DIRECTIONS FOR THIS TASK = Reproduce precisely the lines between the start of the data below and the line with "else if h.seq", both included.

Collected data
-- ==== Sys2Proof/Machine/Ehrus.lean ====
section
/-!
DEFINITION. Messages that arrive on the Ehrus links (R418, R419) and what they do.
-/

namespace Sys2Proof.Machine

/-! ## Reception (R418) -/

/-- Note the block sent back and the moment of the last message. -/
def State.ehlReply (s : State) (l : Nat) (ok : Bool) (q : Nat) : State :=
  s.setLink l (fun k => { k with reply := some (ok, q), lastRx := s.now })

/-- A message arrives: a wrong CRC is answered by a NAK and messages are discarded until the replay; a correct one is
taken in SEQ order, once, and acknowledged. -/
def State.ehlReceive (s : State) (h : MsgHdr) (f : State → State) : State :=
  if 9 ≤ h.link || !s.ehlUp h.link then s
  else
    let k := s.ehlLink h.link
    if !h.crcOk then
      if k.naked then s.setLink h.link (fun x => { x with lastRx := s.now })
      else (s.setLink h.link (fun x => { x with naked := true })).ehlReply h.link false k.expect
    else if h.seq ≠ k.expect then s.setLink h.link (fun x => { x with lastRx := s.now })
    else f ((s.setLink h.link (fun x => { x with expect := (k.expect + 1) % 65536, naked := false })).ehlReply h.link true h.seq)

/-- A message of the pair link. -/
def State.fromPartner (s : State) (h : MsgHdr) (f : State → State) : State :=
  s.ehlReceive h (fun t => if h.link = 0 then f t else t)

/-- A message of the pair link that only a secondary takes. -/
def State.fromPrimary (s : State) (h : MsgHdr) (f : State → State) : State :=
  s.fromPartner h (fun t => if t.isSecondary then f t else t)

/-- A down message: from the active parent. -/
def State.fromParent (s : State) (h : MsgHdr) (f : State → State) : State :=
  s.ehlReceive h (fun t => if t.hasParent && h.link == t.parentLink then f t else t)

/-! ## The pair -/

/-- ALIVE restarts the silence window; the primary ends a join when both sync frames have completed, and starts a
resync when its partner has lost sync (R424, R425, R427). -/
def alive (h : MsgHdr) (pair : Nat) (inSync : Bool) (s : State) : State :=
  s.fromPartner h (fun t0 =>
    let t := { t0 with ehl := { t0.ehl with lastAlive := t0.now, partnerPair := pair, partnerSync := inSync } }
    if t.pairState ≠ pairPrimary then t
    else if t.on EHL_STATUS_JOINING then
      (if t.ehl.selfDone && inSync then State.enterSync { t with ehl := { t.ehl with selfDone := false } } else t)
    else if t.on EHL_STATUS_IN_SYNC && !inSync && pair == pairSecondary then t.startJoin
    else t)

/-- REGW: the primary's register writes, in its order (R426). -/
def regw (h : MsgHdr) (writes : List (Nat × Word)) (s : State) : State :=
  s.fromPrimary h (fun t => (writes.take 512).foldl (fun (st : State) (e : Nat × Word) => st.hostWrite e.1 e.2) t)

/-- STACK: a mirrored registration. -/
def stack (h : MsgHdr) (m : StackMsg) (s : State) : State := s.fromPrimary h (fun t => t.mirrorStack m false)

/-- COMMIT: a mirrored commit. -/
def commit (h : MsgHdr) (m : CommitMsg) (s : State) : State := s.fromPrimary h (fun t => t.takeCommit m)

/-- BUILD: the build starts, or waits for the one under way. -/
def build (h : MsgHdr) (m : BuildMsg) (s : State) : State :=
  s.fromPrimary h (fun t =>
    if t.buildBusy then { t with cam := { t.cam with buildMsg := some (m, t.instantBefore t.ptpTickEnd) } }
    else t.mirroredBuild m (t.instantBefore t.ptpTickEnd))

/-- A BUILD record that waits starts once the camera path is free. -/
def State.waitingBuild (s : State) : State :=
  match s.cam.buildMsg with
  | some m => if s.isSecondary && !s.buildBusy then s.mirroredBuild m.1 m.2 else s
  | none => s

/-- A frame record of the primary goes behind those that wait (R422). -/
def State.queueFrameMsg (s : State) (m : EhlMsg) : State :=
  State.takeLater { s with ehl := { s.ehl with later := s.ehl.later ++ [(m, s.now)] } }

/-- FSTART: the secondary's next frame; one out of sync takes it only as a sync frame (R424, R425). -/
def fstart (h : MsgHdr) (r : FrameRec) (s : State) : State :=
  s.fromPrimary h (fun t => if t.on EHL_STATUS_IN_SYNC || r.full then t.queueFrameMsg (.fstart r) else t)

/-- A frame of this number is in progress, waits or is queued. -/
def State.knowsFrame (s : State) (n : Nat) : Bool :=
  (s.frameOn && s.frameNo == n) || (match s.ehl.fstart with | some r => r.frame == n | none => false)
    || s.ehl.later.any (fun (e : EhlMsg × Nat) => match e.1 with | .fstart r => r.frame == n | _ => false)

/-- FEND: the end of the frame that its FSTART began (R422). -/
def fend (h : MsgHdr) (r : FendRec) (s : State) : State :=
  s.fromPrimary h (fun t => if t.knowsFrame r.frame then t.queueFrameMsg (.fend r) else t)

/-- HANDOVER: a secondary takes over at once, and the former primary then joins (R427). -/
def handover (h : MsgHdr) (s : State) : State :=
  s.fromPartner h (fun t =>
    if t.isSecondary then (t.takeover).startJoin
    else if t.pairState = pairPrimary then t.startJoin else t)

/-- POWER: the partner's sleep or wake request; a secondary that refuses the sleep loses sync (R430). -/
def power (h : MsgHdr) (op : Nat) (s : State) : State :=
  s.fromPartner h (fun t =>
    if op = 3 then t.wake wakePartner
    else if t.isSecondary then
      let t1 := State.sleepCmd t (op == 2) false
      if (State.sleepRefusal t (op == 2) false).isSome then t1.desync 5 else t1
    else t)

/-- JOIN: a part of the primary's state (R425). -/
def join (h : MsgHdr) (m : JoinMsg) (s : State) : State :=
  s.fromPrimary h (fun t => match m with
    | .bytes a d => t.memWrite clientEhl a d
    | .commit c => t.takeCurrent c
    | .stack k cur => t.mirrorStack k cur
    | .done => t)

/-! ## The tree -/

/-- TLID (R433). -/
def tlid (h : MsgHdr) (q t : Nat) (s : State) : State :=
  s.fromParent h (fun x => (x.toChildren (.tlid q t)).takeLid q t)

/-- TRESET (R434). -/
def treset (h : MsgHdr) (kind t : Nat) (s : State) : State :=
  s.fromParent h (fun x =>
    let x1 := x.toChildren (.treset kind t)
    { x1 with ehl := { x1.ehl with treeReset := some (kind, t) } })

/-- Time T of a tree reset is reached. -/
def treeResetApply (s : State) : State :=
  match s.ehl.treeReset with
  | some (kind, t) => if s.ptpTickEnd ≤ t then s else State.treeKind { s with ehl := { s.ehl with treeReset := none } } kind
  | none => s

/-- TARM (R436). -/
def tarm (h : MsgHdr) (freeze : Bool) (t : Nat) (s : State) : State :=
  s.fromParent h (fun x => (x.toChildren (.tarm freeze t)).armHere freeze t)

/-- TBCAST: bytes for HOST, forwarded to the children (R434). -/
def tbcast (h : MsgHdr) (mask a : Nat) (bs : List Byte) (s : State) : State :=
  s.fromParent h (fun x =>
    let x1 := x.toChildren (.tbcast mask a bs)
    if x1.inRegion 0 a bs.length then (x1.dmaWrite clientEhl writerHost a bs 0).1 else x1)

/-- TSTATUS: the child is in the tree (R419). -/
def tstatus (h : MsgHdr) (s : State) : State :=
  s.ehlReceive h (fun x => if 5 ≤ h.link && x.on EHL_CFG_TREE_EN then
    x.put EHL_STATUS_CHILDREN (x.get EHL_STATUS_CHILDREN ||| 2 ^ (h.link - 5)) else x)

/-! ## Time (R435) -/

/-- The link delay with its asymmetry, in ns. -/
def State.linkDelay (s : State) : Nat := s.bits EHL_LINK_DELAY 15 0

/-- The increment that removes an offset of `o` ns within 100 ms, inside the range of R312. -/
def servoIncr (o : Int) : Nat :=
  (clampInt (ceilDiv (3996 * 2 ^ 32) 1000 : Nat) (4004 * 2 ^ 32 / 1000 : Nat) (4 * 2 ^ 32 - o * (4 * 2 ^ 32) / 10 ^ 8)).toNat

/-- TTIME from the time source: the first one sets the time, later ones steer the increment. -/
def State.steer (s : State) (ns : Nat) : State :=
  let target := ns + s.linkDelay
  let o : Int := (s.ptpTotalNs : Int) - (target : Int)
  let s1 := s.wrN EHL_TIME_OFFSET (unsignedOf 32 (clampInt (-(2 ^ 31)) (2 ^ 31 - 1) o))
  if !s.ehl.timeSet then
    let s2 := s1.applyStep (2 ^ 32 * target) (-o)
    { s2 with ehl := { s2.ehl with timeSet := true, lockAt := none } }
  else
    let q := servoIncr o
    let s2 := (s1.wrN TMU_INCR_NS (q / 2 ^ 32)).wrN TMU_INCR_FRAC (q % 2 ^ 32)
    { s2 with tmu := { s2.tmu with incr := q }
              ehl := { s2.ehl with lockAt := if o.natAbs ≤ 20 then s.ehl.lockAt.orElse (fun _ => some s.now) else none } }

/-- TTIME: forwarding is the child's own TTIME; only the selected source counts. -/
def ttime (h : MsgHdr) (ns : Nat) (s : State) : State :=
  s.ehlReceive h (fun x => if x.timeLink = some h.link then x.steer ns else x)

/-- TDELAY: a request is answered, a reply gives the link delay. -/
def tdelay (h : MsgHdr) (m : TdelayMsg) (s : State) : State :=
  s.ehlReceive h (fun x => match m with
    | .request sent => x.ehlSend h.link (.tdelay (.reply sent x.ptpTotalNs x.ptpTotalNs))
    | .reply sent received replied =>
      if x.timeLink = some h.link && x.ehl.delay.isSome then
        let trip : Int := (x.ptpTotalNs : Int) - (sent : Int) - ((replied : Int) - (received : Int))
        let d := trip / 2 + signedOf 32 (x.rdN EHL_TIME_ASYM)
        State.wrN { x with ehl := { x.ehl with delay := none } } EHL_LINK_DELAY (clampInt 0 65535 d).toNat
      else x)

end Sys2Proof.Machine
end

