-- ==== Sys2Proof/Certificates/Slice0/Obligations.lean ====
section
/-!
DEFINITION. The statements of this model.
-/

open Sys2Proof Sys2Proof.Machine

/-- For every command c, queue rest and state s, a step of s with c at the front of its queue is exec of c on s with the rest as queue. A step of a state with no command waiting answers that state (the model's choice, log entry 10) (R4, R6). -/
def Obligations.StepRunsFrontCommand : Prop :=
  (∀ (c : Instr) (rest : List Instr) (s : State), step { s with pending := c :: rest } = exec c { s with pending := rest })
  ∧ (∀ s : State, s.pending = [] → step s = .next s)

/-- Every command answers a next state whose queue is the one it was given: no command faults, is refused, or touches the queue. From every state, as many steps as commands wait end in a state in which none waits, without a fault or a refusal on the way (R4, R444). -/
def Obligations.EveryCommandAnswers : Prop :=
  (∀ (c : Instr) (s : State), ∃ t, exec c s = .next t ∧ t.pending = s.pending)
  ∧ (∀ s : State, ∃ t : State, Host.Core.run Sys2Proof.core s.pending.length s = Host.Outcome.next t ∧ t.pending = [])

/-- From every state whose device memory is in canonical form, not only from states that a run reaches, a step that answers a next state answers one whose device memory is in canonical form (R22, R345). -/
def Obligations.StepKeepsMemoryCanonical : Prop :=
  ∀ s t : State, s.memCanonical → step s = .next t → t.memCanonical

/-- Right after reset device memory lists nothing, which is its canonical form, and these registers read what their tables state: EVC_VERSION, PWR_VERSION, EVC_TICK, the class vectors, the event enables, PWR_WAKE_EN, PWR_ETH_WAKE, PWR_CH_GATE, PWR_KETTLE_LIM, PWR_THROTTLE, PWR_SITE_VALID and PWR_STATE; the tick divider in force is that of EVC_TICK (R20, R22, R412, R413). -/
def Obligations.ResetState : Prop :=
  State.reset.mem = [] ∧ State.reset.memCanonical ∧ State.reset.rd EVC_VERSION = 0x00010000 ∧ State.reset.rd EVC_TICK = 0x00000004
    ∧ (List.range 8).all (fun c => State.reset.rdN (EVC_CLASS_VEC c) == c) = true
    ∧ (List.range 32).all (fun g => State.reset.rd (EVC_ENABLE g) == 0xFFFFFFFF) = true
    ∧ State.reset.rd PWR_VERSION = 0x00010000 ∧ State.reset.rd PWR_STATE = 0 ∧ State.reset.rd PWR_WAKE_EN = 0x00000001
    ∧ State.reset.rd (PWR_ETH_WAKE 0) = 0x000088B5 ∧ State.reset.rd (PWR_ETH_WAKE 1) = 0x000088B5
    ∧ State.reset.rd PWR_CH_GATE = 0x0000000F ∧ State.reset.rd PWR_CH_GATE_STATUS = 0 ∧ State.reset.rd PWR_KETTLE_LIM = 0x00006964
    ∧ State.reset.rd PWR_THROTTLE = 0x00000064 ∧ State.reset.rd PWR_SITE_VALID = 0x00FFFFFF ∧ State.reset.evc.div = 4

/-- For a function that is not in D3hot: a read of an aligned BAR0 offset whose block is off completes with four bytes 0 and raises source 7 with the offset; a write of it only raises source 7 with the offset. Source 7 is of class GENERAL. Every block outside the PWR area is off while CORE is off, and every offset of a channel whose ENGCLK gate is closed is off (R21). -/
def Obligations.OffDomainAccess : Prop :=
  (∀ (s : State) (off : Nat) (val : Word), s.pcie.d3 = false → off % 4 = 0 → off < 0x4000000 → s.blockOff off = true →
      answers (.rcRead off) s ((s.raise 7 off).complete [0, 0, 0, 0] false) ∧ answers (.registerWrite off val) s (s.raise 7 off)
      ∧ answers (.offDomainAccess off false val) s ((s.raise 7 off).complete [0, 0, 0, 0] false)
      ∧ answers (.offDomainAccess off true val) s (s.raise 7 off))
  ∧ (sourceClass 7 = clsGeneral)
  ∧ (∀ (s : State) (off : Nat), off < 0x400000 ∨ 0x800000 ≤ off → s.coreOn = false → s.blockOff off = true)
  ∧ (∀ (s : State) (c k : Nat), c < 4 → k < 0x400000 → s.gateOpen c = false → s.blockOff (0x800000 + 0x400000 * c + k) = true)

/-- Outside D3hot: a BAR0 request that is not one DW with byte enables 0xF, at an offset outside the MSI-X table and pending-bit array, records its offset (KIND 0) in GCTL_ACCESS_FAULT, counts in GCTL_ACCESS_FAULT_CNT and raises source 1 with the offset; a read completes with zeros. An aligned DW access to an offset below 64 MiB that no block defines, in a block that is on, records its offset with KIND 1, counts and raises source 2 with the offset; a read completes with zeros (R443). -/
def Obligations.MalformedAndUndefinedAccess : Prop :=
  (∀ (s : State) (off dws be : Nat), s.pcie.d3 = false → dws ≠ 1 ∨ be ≠ 0xF → msixArea off = false →
      answers (.bar0MalformedRequest off true dws be) s
        (((s.wrN GCTL_ACCESS_FAULT (off % 2 ^ 26)).count GCTL_ACCESS_FAULT_CNT).raise 1 off)
      ∧ answers (.bar0MalformedRequest off false dws be) s
        ((((s.wrN GCTL_ACCESS_FAULT (off % 2 ^ 26)).count GCTL_ACCESS_FAULT_CNT).raise 1 off).complete (List.replicate (4 * dws) 0) false))
  ∧ (∀ (s : State) (off : Nat) (val : Word), s.pcie.d3 = false → off % 4 = 0 → off < 0x4000000 → s.blockOff off = false →
      regRowAt off = none →
      answers (.bar0UndefinedAccess off true val) s
        (((s.wrN GCTL_ACCESS_FAULT (off % 2 ^ 26 + 2 ^ 28)).count GCTL_ACCESS_FAULT_CNT).raise 2 off)
      ∧ answers (.bar0UndefinedAccess off false val) s
        ((((s.wrN GCTL_ACCESS_FAULT (off % 2 ^ 26 + 2 ^ 28)).count GCTL_ACCESS_FAULT_CNT).raise 2 off).complete [0, 0, 0, 0] false))

/-- Outside D3hot, a read of a defined register of a block that is on completes with its value, WO bits as 0; its RC bits are 0 afterwards, its other bits, every other register and memory keep their value. Not stated here: TMU_TIME_NS, EVC_TICK_LO, NET_HIST_DATA and CH_DBG_DATA, whose reads have an action of their own (R5). -/
def Obligations.RegisterRead : Prop :=
  ∀ (s : State) (off : Nat) (r : RegRow), s.pcie.d3 = false → off % 4 = 0 → off < 0x4000000 → s.blockOff off = false →
      regRowAt off = some r → off ≠ TMU_TIME_NS → off ≠ EVC_TICK_LO → off ≠ NET_HIST_DATA → (∀ c < 4, off ≠ CH_DBG_DATA c) →
      ∃ t, exec (.rcRead off) s = .next t
        ∧ t.pcie.completion = some ⟨leBytes 4 (s.rdN off &&& (2 ^ 32 - 1 - r.wo)), false⟩
        ∧ (∀ b < 32, bitAt (t.rdN off) b = (bitAt (s.rdN off) b && !bitAt r.rc b))
        ∧ (∀ o, o ≠ off → t.rd o = s.rd o) ∧ t.mem = s.mem

/-- The plain write of a register without locked fields gives every RW bit the written value, clears every W1C bit that is written 1, and keeps every other bit; every other register and memory keep their value (R5). -/
def Obligations.PlainWriteByAccessCode : Prop :=
  ∀ (s : State) (off : Nat) (val : Word) (r : RegRow), regRowAt off = some r → r.rwl = 0 →
      (∀ b < 32, bitAt ((s.plainWrite off val).rdN off) b
        = ((if bitAt r.rw b then bitAt val.toNat b else bitAt (s.rdN off) b) && !(bitAt r.w1c b && bitAt val.toNat b)))
      ∧ (∀ o, o ≠ off → (s.plainWrite off val).rd o = s.rd o) ∧ (s.plainWrite off val).mem = s.mem

/-- A host write of a defined register that it reaches answers the effect of that register, followed by what a primary passes to its partner; on a secondary a write of a register that the pair shares has one effect: its offset goes to EHL_REFUSED_ADDR, EHL_REFUSED_CNT counts it, and source 806 is raised (R5, R20, R426). -/
def Obligations.RegisterWriteReaches : Prop :=
  (∀ (s : State) (off : Nat) (val : Word) (r : RegRow), s.reaches off → off % 4 = 0 → off < 0x4000000 → regRowAt off = some r →
      answers (.registerWrite off val) s ((s.hostWrite off val).passedOn off val))
  ∧ (∀ (s : State) (off : Nat) (val : Word) (r : RegRow), s.pcie.d3 = false → s.blockOff off = false → s.pairState = pairSecondary →
      pairShared off = true → off % 4 = 0 → off < 0x4000000 → regRowAt off = some r →
      answers (.registerWrite off val) s (((s.wrN EHL_REFUSED_ADDR off).count EHL_REFUSED_CNT).raise 806 0))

ANSWER FOR THIS EXERCISE =
-- ==== Sys2Proof/Machine/Ehrus.lean ====
section
/-!
DEFINITION. Messages that arrive on the Ehrus links (R418, R419) and what they do.
-/

namespace Sys2Proof.Machine

/-! ## Reception (R418) -/

/-- Note the block sent back and the moment of the last message. -/
def State.ehlReply (s : State) (l : Nat) (ok : Bool) (q : Nat) : State :=
  s.setLink l (fun k => { k with reply := some (ok, q), lastRx := s.now })

/-- A message arrives: a wrong CRC is answered by a NAK and messages are discarded until the replay; a correct one is
taken in SEQ order, once, and acknowledged. -/
def State.ehlReceive (s : State) (h : MsgHdr) (f : State → State) : State :=
  if 9 ≤ h.link || !s.ehlUp h.link then s
  else
    let k := s.ehlLink h.link
    if !h.crcOk then
      if k.naked then s.setLink h.link (fun x => { x with lastRx := s.now })
      else (s.setLink h.link (fun x => { x with naked := true })).ehlReply h.link false k.expect
    else if h.seq ≠ k.expect then s.setLink h.link (fun x => { x with lastRx := s.now })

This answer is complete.